A guest post by @dutaut.
I never got to say it.
It was three Christmases ago. I was cooking the family Christmas meal. I love cooking. I’d spent two days on the prep. It was going to be a gourmet affair for the whole family. As it turned out, I cocked up the starter, a beer soup that tasted just awful. The amuse-bouches were nice. The sorbet, at least, cleaned the beer soup off everyone’s palates. I got the main course on the table, but the show-stopper pudding stayed in the fridge, a sad homage to the deconstructed fancies of Masterchef. I didn’t eat. I excused myself and went to bed.
Part of me never woke up, though it took me a long time to realise it.
The rest of that holiday is a blur. I went back to school in January, having recovered enough from the virus to convince myself I could motor on. I did, right up until February half term.
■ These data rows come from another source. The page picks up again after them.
/-! ## Fares -/

/-- FARE CHUNK and FARE CLOSE (R59 to R62). A chunk without data is BAD_LENGTH and one beyond the image BAD_FIELD, with
nothing changed; another replaces exactly its bytes of the STANDBY buffer, makes the bank INVALID without maxima and
cancels a pending switch. A close stops at the first of LENGTH, CHECK and FIELD that fails, makes the STANDBY bank
INVALID and cancels a pending switch; one that passes makes it VALID with its maxima and leaves the pending switch. The
ACTIVE bank is not reached. -/
def Obligations.FareImagesLoad : Prop :=
  ∀ (addr src : Byte) (s : State), s.formed → s.readinessOk →
    (s.hears reqFareChunk addr → ∀ (off : Word16) (data : List Byte), data.length ≤ 237 →
      let body := toBE 2 off.toNat ++ data
      let refused (r : Result) : Prop := ∃ t, exec (.fareChunk addr src body) s = .next t ∧ keepsBut [.stl] s t
        ∧ t.stl = s.linkTaken reqFareChunk addr src (refusal r) s.stl
      (data = [] → refused .badLength)
      ∧ (data ≠ [] → 704 < off.toNat + data.length → refused .badField)
      ∧ (data ≠ [] → off.toNat + data.length ≤ 704 → ∃ t, exec (.fareChunk addr src body) s = .next t
        ∧ keepsBut [.stl, .fru] s t ∧ t.stl = s.linkTaken reqFareChunk addr src okay s.stl
        ∧ t.fru.active = s.fru.active ∧ t.activeBank = s.activeBank ∧ t.fru.pendingSwitch = none
        ∧ t.fru.secondHanded = s.fru.secondHanded
        ∧ t.standbyBank.valid = false ∧ t.standbyBank.maxima = none ∧ t.standbyBank.buffer.length = 704
        ∧ ∀ i, i < 704 → byteAt t.standbyBank.buffer i
          = if off.toNat ≤ i ∧ i < off.toNat + data.length then byteAt data (i - off.toNat)
            else byteAt s.standbyBank.buffer i))
    ∧ (s.hears reqFareClose addr → ∀ (total : Word16) (check : Word32),
      let body := toBE 2 total.toNat ++ toBE 4 check.toNat
      let image := s.standbyBank.buffer
      let sound := total = 704 ∧ crc32 0xFFFFFFFF image = check
      let failed (stage : Byte) (off : Nat) : Prop := ∃ t, exec (.fareClose addr src body) s = .next t
        ∧ keepsBut [.stl, .fru] s t
        ∧ t.stl = s.linkTaken reqFareClose addr src { result := .badImage, data := [stage] ++ toBE 2 off } s.stl
        ∧ t.fru.active = s.fru.active ∧ t.activeBank = s.activeBank ∧ t.fru.pendingSwitch = none
        ∧ t.standbyBank = { buffer := image, valid := false, maxima := none }
      (total ≠ 704 → failed 1 0)
      ∧ (total = 704 → crc32 0xFFFFFFFF image ≠ check → failed 2 0)
      ∧ (sound → ∀ off, fieldFault image = some off → failed 3 off)
      ∧ (sound → fieldFault image = none → ∃ t, exec (.fareClose addr src body) s = .next t
        ∧ keepsBut [.stl, .fru] s t
        ∧ t.stl = s.linkTaken reqFareClose addr src { result := .ok, data := [0, 0, 0] } s.stl
        ∧ t.fru.active = s.fru.active ∧ t.activeBank = s.activeBank
        ∧ t.fru.pendingSwitch = s.fru.pendingSwitch
        ∧ t.standbyBank = { buffer := image, valid := true, maxima := some (maximaOf image) }))

/-- FARE SWITCH (R63, R65): a form outside NOW and target, or a target outside its range, is BAD_FIELD; an INVALID
STANDBY bank is NOT_READY; a refusal changes nothing. A target is stored in place of an earlier one. NOW swaps the
banks as they are, cancels a pending switch, writes FARE_SWITCHED, raises the notice to both masters and removes
NO_FARE. -/
def Obligations.FareSwitchSwapsOrWaits : Prop :=
  ∀ (addr src form : Byte) (day secs : Nat) (s : State), s.formed → s.readinessOk → s.hears reqFareSwitch addr →
    day < 65536 → secs < 16777216 →
    let body := form :: toBE 2 day ++ toBE 3 secs
    let refused (r : Result) : Prop := ∃ t, exec (.fareSwitch addr src body) s = .next t ∧ keepsBut [.stl] s t
      ∧ t.stl = s.linkTaken reqFareSwitch addr src (refusal r) s.stl
    let inRange := 1 ≤ day ∧ day ≤ 65534 ∧ secs ≤ 86399
    (form ≠ 0 → form ≠ 1 → refused .badField)
    ∧ (form = 1 → ¬inRange → refused .badField)
    ∧ ((form = 0 ∨ (form = 1 ∧ inRange)) → s.standbyBank.valid = false → refused .notReady)
    ∧ (form = 1 → inRange → s.standbyBank.valid = true → ∃ t, exec (.fareSwitch addr src body) s = .next t
      ∧ keepsBut [.stl, .fru] s t ∧ t.stl = s.linkTaken reqFareSwitch addr src okay s.stl
      ∧ t.fru = { s.fru with pendingSwitch := some { day := day, secs := secs } })
    ∧ (form = 0 → s.standbyBank.valid = true → ∃ t, exec (.fareSwitch addr src body) s = .next t
      ∧ keepsBut [.stl, .fru, .rjn, .svc, .lpt, .sgu] s t
      ∧ t.fru = { s.fru with active := s.fru.active.other, pendingSwitch := none }
      ∧ t.activeBank = s.standbyBank ∧ t.standbyBank = s.activeBank
      ∧ (∃ ns, t.stl = s.linkTaken reqFareSwitch addr src okay { s.stl with notices := ns })
      ∧ raisedOnce .fareSwitched s.lpt.notices t.lpt.notices
      ∧ raisedOnce .fareSwitched s.stl.notices t.stl.notices
      ∧ t.svc.reasons.noFare = false ∧ t.rjn.reserved = s.rjn.reserved
      ∧ (0 < s.free → onlyEntry { s.entry .fareSwitched .now none with
          card := if s.activeBank.valid = true then field s.activeBank.buffer 0 4 else 0
          extra := field s.standbyBank.buffer 0 4 } s t)
      ∧ (s.free = 0 → t.rjn = { s.rjn with overrun := min 65535 (s.rjn.overrun + 1) }))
I was teaching a pretty full timetable. I had responsibilities on top of that. Determined to bring about better communication, better assessment and lower workload for everyone, I was in charge of deploying Google Apps for Education. My line manager, an Assistant Headteacher, had left and on top of what I was doing, I was asked to fill his role too – parental engagement. No promotion. No pay rise. No support. No extra PPA. No review of my current responsibilities. I could have turned it down, I suppose, but the promotion was hinted at as a deferred possibility, and I wanted nothing more at that time than a seat at the decision-making table. I wanted to change things. I knew I could change things.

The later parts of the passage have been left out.